[What this task involves]
Could you copy the whole listing below exactly as written?

[Exercise materials]
/-- What the checks of a closed item find (R63, R64, R678): the stream block of an image whose tag fails when it is read
back, if one does; or the plaintext to which a deck's body decrypts, with what cryptography says of the deck. -/
inductive CloseIn
  | image (bad : Option Nat)
  | deck (body : List Byte) (v : CryptoVerdict)
deriving DecidableEq, Repr

end Sys2Proof.Machine

namespace Sys2Proof

open Machine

[Written answer]
/-- What the checks of a closed item find (R63, R64, R678): the stream block of an image whose tag fails when it is read
back, if one does; or the plaintext to which a deck's body decrypts, with what cryptography says of the deck. -/
inductive CloseIn
  | image (bad : Option Nat)
  | deck (body : List Byte) (v : CryptoVerdict)
deriving DecidableEq, Repr

end Sys2Proof.Machine

namespace Sys2Proof

open Machine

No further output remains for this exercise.